About this exercise »
Among the entries below, please repeat exactly and only the lines from the line containing "end Sys2Proof.Machine" to the line containing "exec (.run a true)", both lines included.
== Given data
-- ==== Sys2Proof/Machine/Units.lean ====
section
/-! DEFINITION. The unit state table (R369 to R372). -/

namespace Sys2Proof.Machine

open Host (Outcome)

/-- UNIT_STATE_REQUEST: a table state is requested (R370). -/
def execUnitStateRequest (addr : Nat) (value : Word) (s : State) : Outcome State Fault Refusal :=
  live s (s.unitWrite addr value)

/-- UNIT_DRAINED: a draining unit with no work left is fenced (R370). -/
def execUnitDrained (addr : Nat) (s : State) : Outcome State Fault Refusal :=
  live s (s.unitDrained addr)

end Sys2Proof.Machine
end

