/-- The control writes of a sequencer: run, halt, clear_error and `ARR_SEQ_CFG` (R106, R107, R169). A failure puts the sequencer into
ERROR with its status, names the command in `ARR_ERR_INFO` and drops what was fetched (R106): for a failure after issue and for a
rejection alike. -/
def Obligations.SequencerControl : Prop :=
  (∀ (a : Nat) (s : State), s.runsAndTakes a = true →
    exec (.run a true) s =
      .next (s.settle (((s.setFld ARR_SEQ_CTRL.run a 0 1).mapArray a fun x => { x with halted := false }).syncSeq a))) ∧
  (∀ (a : Nat) (s : State), s.runsAndTakes a = true →
    exec (.run a false) s =
      .next (s.settle (((s.setFld ARR_SEQ_CTRL.run a 0 0).mapArray a fun x => { x with fwd := none, bwd := none }).syncSeq a))) ∧
  (∀ (a : Nat) (s : State), s.runsAndTakes a = true →
    exec (.halt a) s = .next (s.settle (((s.dropFetched a).mapArray a fun x => { x with halting := true }).syncSeq a))) ∧
  (∀ (a : Nat) (s : State), s.runsAndTakes a = true → s.fld ARR_STATUS.seq_state a = seqError → s.fld VEC_STATUS.state a ≠ 4 →
    exec (.clearError a) s = .next (s.settle (((s.setFld ARR_STATUS.seq_state a 0 seqIdle).dropFetched a).syncSeq a))) ∧
  (∀ (a : Nat) (v : Word) (s : State), s.runsAndTakes a = true →
    (s.fld ARR_STATUS.seq_state a = seqIdle ∨ s.fld ARR_STATUS.seq_state a = seqHalted) → bits v 10 8 ≠ bits v 2 0 →
    exec (.arrSeqCfgWrite a v) s =
      .next (s.settle (s.wr .ARR_SEQ_CFG a 0 (fieldWrite .ARR_SEQ_CFG (s.rd .ARR_SEQ_CFG a) v)))) ∧
  (∀ (a : Nat) (v : Word) (s : State), s.runsAndTakes a = true →
    (s.fld ARR_STATUS.seq_state a ≠ seqIdle ∧ s.fld ARR_STATUS.seq_state a ≠ seqHalted ∨ bits v 10 8 = bits v 2 0) →
    exec (.arrSeqCfgWrite a v) s = .next (s.settle s)) ∧
  (∀ (a status id off : Nat) (s : State), a < 2240 → status < 256 → id < 2 ^ 32 → off < 2 ^ 19 →
    (s.seqFail a status id off).fld ARR_STATUS.seq_state a = seqError ∧
    (s.seqFail a status id off).fld ARR_STATUS.seq_err a = status ∧
    (s.seqFail a status id off).fld ARR_ERR_INFO.tile_id a = id ∧
    (s.seqFail a status id off).fld ARR_ERR_INFO.cmd_offset a = off ∧
    ((s.seqFail a status id off).array a).fwd = none ∧ ((s.seqFail a status id off).array a).bwd = none ∧
    (s.seqFail a status id off).mem = s.mem)

/-! ### Banks, windows and the march engine -/

/-- A handover request, judged in R91's order: rejected, complete at once, or pending. A drained bank, on which its old owner has nothing
under way, passes to its incoming owner, `pending` clears and the count advances (R92); one that has not drained in time keeps its owner
and is reported (R93). Held accesses then go on or are refused, and an OWN that waited ends. -/
def Obligations.HandoversJudgedAndEnd : Prop :=
  (∀ (a b o : Nat) (s : State), s.runsAndTakes a = true → b ≤ 9 → o < 16 →
    (5 < o ∨ s.flag SCP_BANK_OWN.pending a b = true) →
    exec (.scpBankOwnWrite a b o) s = .next (s.settle ((s.setFld SCP_BANK_OWN.rejected a b 1).syncSeq a))) ∧
  (∀ (a b o : Nat) (s : State), s.runsAndTakes a = true → b ≤ 9 → o ≤ 5 → s.flag SCP_BANK_OWN.pending a b = false →
    s.fld SCP_BANK_OWN.cur_owner a b = o →
    exec (.scpBankOwnWrite a b o) s = .next (s.settle ((s.setFld SCP_BANK_OWN.new_owner a b o).syncSeq a))) ∧
  (∀ (a b o : Nat) (s : State), s.runsAndTakes a = true → b ≤ 9 → o ≤ 5 → s.flag SCP_BANK_OWN.pending a b = false →
    s.fld SCP_BANK_OWN.cur_owner a b ≠ o →
    exec (.scpBankOwnWrite a b o) s =
      .next (s.settle ((((s.setFld SCP_BANK_OWN.new_owner a b o).setFld SCP_BANK_OWN.pending a b 1).mapArray a fun x =>
        { x with handovers := x.handovers ++ [(b, o)] }).syncSeq a))) ∧
  (∀ (a b o : Nat) (s : State), s.runs a = true → (s.array a).handovers.lookup b = some o →
    s.ownerBusy a b = false →
    exec (.handoverComplete a b) s =
      .next (s.settle ((((((((((s.setFld SCP_BANK_OWN.cur_owner a b o).setFld SCP_BANK_OWN.pending a b 0).bump
        SCP_BANK_OWN.handovers a b 1).mapArray a fun x => { x with handovers := x.handovers.filter fun h => h.1 != b }).dropTables
        a b).grantHeld a).endOwnHold a b true false).endOwnHold a b true true)).syncSeq a))) ∧
  (∀ (a b o : Nat) (s u : State), s.runs a = true → (s.array a).handovers.lookup b = some o →
    u = ((s.setFld SCP_BANK_OWN.pending a b 0).setFld SCP_BANK_OWN.drain_timeout a b 1).mapArray a (fun x =>
      { x with handovers := x.handovers.filter fun h => h.1 != b }) →
    exec (.drainTimeout a b) s =
      .next (s.settle (((((u.raise 3 2 a (setBits (u.rd .SCP_BANK_OWN a b) 11 8 b)).grantHeld a).endOwnHold a b false
        false).endOwnHold a b false true).syncSeq a)))

/-- An access through the SRAM window: by EXT to banks it owns it is performed and memory changes in the bytes it writes alone; to a bank
of another owner it is refused with OWN_ERR, sets `violation` and changes no byte (R36, R78, R90). -/
def Obligations.SramWindowAccesses : Prop :=
  (∀ (a off : Nat) (data : List Byte) (s : State), s.up = true → s.arrayAnswers a false = true → s.pwr.halted = false → 0 < data.length →
    off + data.length ≤ 0x50000 →
    (∀ b ∈ banksOf [(off, data.length)], s.owns a b ownExt = true ∧ s.bankStalls a b = false ∧ s.incoming a b ownExt = false) →
    ∃ t, exec (.sramWindowAccess a (.write off data) []) s = .next t ∧ t.compl = (.ok, []) ∧ t.regs = s.regs ∧
      (∀ i, i < data.length → t.byte (sramKey a off + i) = data.getD i 0) ∧
      ∀ k, k < sramKey a off ∨ sramKey a off + data.length ≤ k → t.byte k = s.byte k) ∧
  (∀ (a off n : Nat) (s : State), s.up = true → s.arrayAnswers a false = true → 0 < n → off + n ≤ 0x50000 →
    (∀ b ∈ banksOf [(off, n)], s.owns a b ownExt = true ∧ s.bankStalls a b = false ∧ s.incoming a b ownExt = false) →
    (s.sramMeet a [(off, n)]).sramPoison a off n = false →
    ∃ t, exec (.sramWindowAccess a (.read off n) []) s = .next t ∧ t.compl = (.ok, s.sram a off n) ∧ t.regs = s.regs ∧
      ∀ k, t.byte k = s.byte k) ∧
  (∀ (a off b : Nat) (data : List Byte) (s : State), s.up = true → s.arrayAnswers a false = true → 0 < data.length →
    off + data.length ≤ 0x50000 → banksOf [(off, data.length)] = [b] → s.owns a b ownExt = false → s.incoming a b ownExt = false →
    ∃ t, exec (.sramWindowAccess a (.write off data) []) s = .next t ∧ t.compl = (.ownErr, []) ∧
      t.regs = (s.setFld SCP_BANK_OWN.violation a b 1).regs ∧ ∀ k, t.byte k = s.byte k) ∧
  (∀ (a : Nat) (x : Access) (s : State), s.up = true → s.arrayAnswers a false = false →
    exec (.sramWindowAccess a x []) s = .next (s.settle { s with compl := (.addrErr, []) }))

/-- An advance that is allowed moves the position, and wraps with the lap bit where it reaches the window's end; any other leaves both
positions and sets overflow or underflow (R97). A write of `ARR_WIN_CFG` sets both positions to 0 with equal laps; a configuration that
breaks R96 stays disabled and sets cfg_err (R97). -/
def Obligations.WindowsConfigureAndAdvance : Prop :=
  (∀ (a w n : Nat) (s : State), s.runsAndTakes a = true → w < 8 → n < 2 ^ 19 → s.winMay a w false n = true →
    s.fld ARR_WIN_HEAD.pos a w + n < s.winSize a w →
    exec (.windowAdvance a w false n) s = .next (s.settle (s.setFld ARR_WIN_HEAD.pos a w (s.fld ARR_WIN_HEAD.pos a w + n)))) ∧
  (∀ (a w n : Nat) (s : State), s.runsAndTakes a = true → w < 8 → n < 2 ^ 19 → s.winMay a w false n = true →
    s.winSize a w ≤ s.fld ARR_WIN_HEAD.pos a w + n →
    ∃ t, exec (.windowAdvance a w false n) s = .next t ∧
      t.fld ARR_WIN_HEAD.pos a w = (s.fld ARR_WIN_HEAD.pos a w + n - s.winSize a w) % 2 ^ 19 ∧
      t.fld ARR_WIN_HEAD.lap a w = 1 - s.fld ARR_WIN_HEAD.lap a w ∧ t.mem = Memory.canonical s.mem ∧
      ∀ k i j, k ≠ .ARR_WIN_HEAD → i < 65536 → j < 65536 → t.rd k i j = s.rd k i j) ∧
  (∀ (a w n : Nat) (s : State), s.runsAndTakes a = true → w < 8 → n < 2 ^ 19 → s.winMay a w true n = true →
    exec (.windowAdvance a w true n) s = .next (s.settle (s.winMove a w true n))) ∧
  (∀ (a w n : Nat) (s : State), s.runsAndTakes a = true → w < 8 → n < 2 ^ 19 → s.winMay a w false n = false →
    exec (.windowAdvance a w false n) s = .next (s.settle (s.setFld ARR_WIN_CFG.overflow a w 1))) ∧
  (∀ (a w n : Nat) (s : State), s.runsAndTakes a = true → w < 8 → n < 2 ^ 19 → s.winMay a w true n = false →
    exec (.windowAdvance a w true n) s = .next (s.settle (s.setFld ARR_WIN_CFG.underflow a w 1))) ∧
  (∀ (a w : Nat) (v : Word) (s : State), s.runsAndTakes a = true → w < 8 →
    ∃ t, exec (.arrWinCfgWrite a w v) s = .next t ∧ t.rd .ARR_WIN_HEAD a w = 0 ∧ t.rd .ARR_WIN_TAIL a w = 0 ∧
      t.winOcc a w = 0 ∧ t.mem = Memory.canonical s.mem ∧
      (¬ (t.fld ARR_WIN_CFG.base a w < 5120 ∧ 1 ≤ t.fld ARR_WIN_CFG.size a w ∧
          t.fld ARR_WIN_CFG.base a w + t.fld ARR_WIN_CFG.size a w ≤ 5120) →
        t.fld ARR_WIN_CFG.enable a w = 0 ∧ t.fld ARR_WIN_CFG.cfg_err a w = 1))

/-- The swizzle of a bank changes only while its owner is NONE or MARCH; a change clears the bank, which reads `clearing` until the clear
is done (R99). A march run that R105 does not refuse starts; a destructive run over one bank leaves it zero and, with no line failing,
repairs nothing (R102, R105). A run is refused in R105's order: here while one is in progress, and with no background. -/
def Obligations.BankContentsRenewed : Prop :=
  (∀ (a b : Nat) (on : Bool) (s : State), s.runsAndTakes a = true → b ≤ 9 →
    (s.fld SCP_BANK_OWN.cur_owner a b = 0 ∨ s.fld SCP_BANK_OWN.cur_owner a b = ownMarch) → s.flag SCP_BANK_CFG.swizzle a b ≠ on →
    ∃ t, exec (.swizzleWrite a b on) s = .next t ∧ t.flag SCP_BANK_CFG.swizzle a b = on ∧ t.flag SCP_BANK_CFG.clearing a b = true ∧
      (∀ i, i < 0x8000 → t.byte (bankKey a b + i) = 0) ∧
      ∀ k, k < bankKey a b ∨ bankKey a b + 0x8000 ≤ k → t.byte k = s.byte k) ∧
  (∀ (a b : Nat) (on : Bool) (s : State), s.runsAndTakes a = true → b ≤ 9 → s.fld SCP_BANK_OWN.cur_owner a b ≠ 0 →
    s.fld SCP_BANK_OWN.cur_owner a b ≠ ownMarch →
    exec (.swizzleWrite a b on) s = .next (s.settle s)) ∧
  (∀ (a b : Nat) (s : State), s.runs a = true → b ≤ 9 → s.flag SCP_BANK_CFG.clearing a b = true →
    exec (.bankClearDone a b) s = .next (s.settle ((s.setFld SCP_BANK_CFG.clearing a b 0).grantHeld a))) ∧
  (∀ (a b : Nat) (v : Word) (s : State), s.runsAndTakes a = true → bit v 63 = true → bit v 56 = false → bits v 3 0 ≠ 0 →
    maskBanks (bits v 41 32) = [b] → s.owns a b ownMarch = true → (s.array a).march = none →
    exec (.marchStart a v) s =
      .next (s.settle ((((s.wr .MARCH_CTRL a 0 (fieldWrite .MARCH_CTRL (s.rd .MARCH_CTRL a) v)).setFld MARCH_STATUS.state a 0 2).setFld
        MARCH_STATUS.reason a 0 0).mapArray a fun x => { x with march := some { banks := [b], borrow := none, phase := 2 } }))) ∧
  (∀ (a : Nat) (v : Word) (s : State), s.runsAndTakes a = true → bit v 63 = true → (s.array a).march.isSome = true →
    exec (.marchStart a v) s = .next (s.settle (s.marchRefuse a 1))) ∧
  (∀ (a : Nat) (v : Word) (s : State), s.runsAndTakes a = true → bit v 63 = true → (s.array a).march = none → bits v 3 0 = 0 →
    exec (.marchStart a v) s = .next (s.settle (s.marchRefuse a 2))) ∧
  (∀ (a b : Nat) (s : State), s.runs a = true → b ≤ 9 → (s.array a).march = some { banks := [b], borrow := none, phase := 2 } →
    (s.array a).held = [] →
    ∃ t, exec (.marchDone a []) s = .next t ∧ (t.array a).march = none ∧ t.fld MARCH_STATUS.state a = 5 ∧
      t.fld MARCH_STATUS.failed_banks a = 0 ∧ t.fld MARCH_STATUS.new_repairs a = 0 ∧ t.evt = s.evt ∧
      (∀ i, i < 0x8000 → t.byte (bankKey a b + i) = 0) ∧
      ∀ k, k < bankKey a b ∨ bankKey a b + 0x8000 ≤ k → t.byte k = s.byte k)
====
Answer space »
end Sys2Proof.Machine
end

/-- The control writes of a sequencer: run, halt, clear_error and `ARR_SEQ_CFG` (R106, R107, R169). A failure puts the sequencer into
ERROR with its status, names the command in `ARR_ERR_INFO` and drops what was fetched (R106): for a failure after issue and for a
rejection alike. -/
def Obligations.SequencerControl : Prop :=
  (∀ (a : Nat) (s : State), s.runsAndTakes a = true →
    exec (.run a true) s =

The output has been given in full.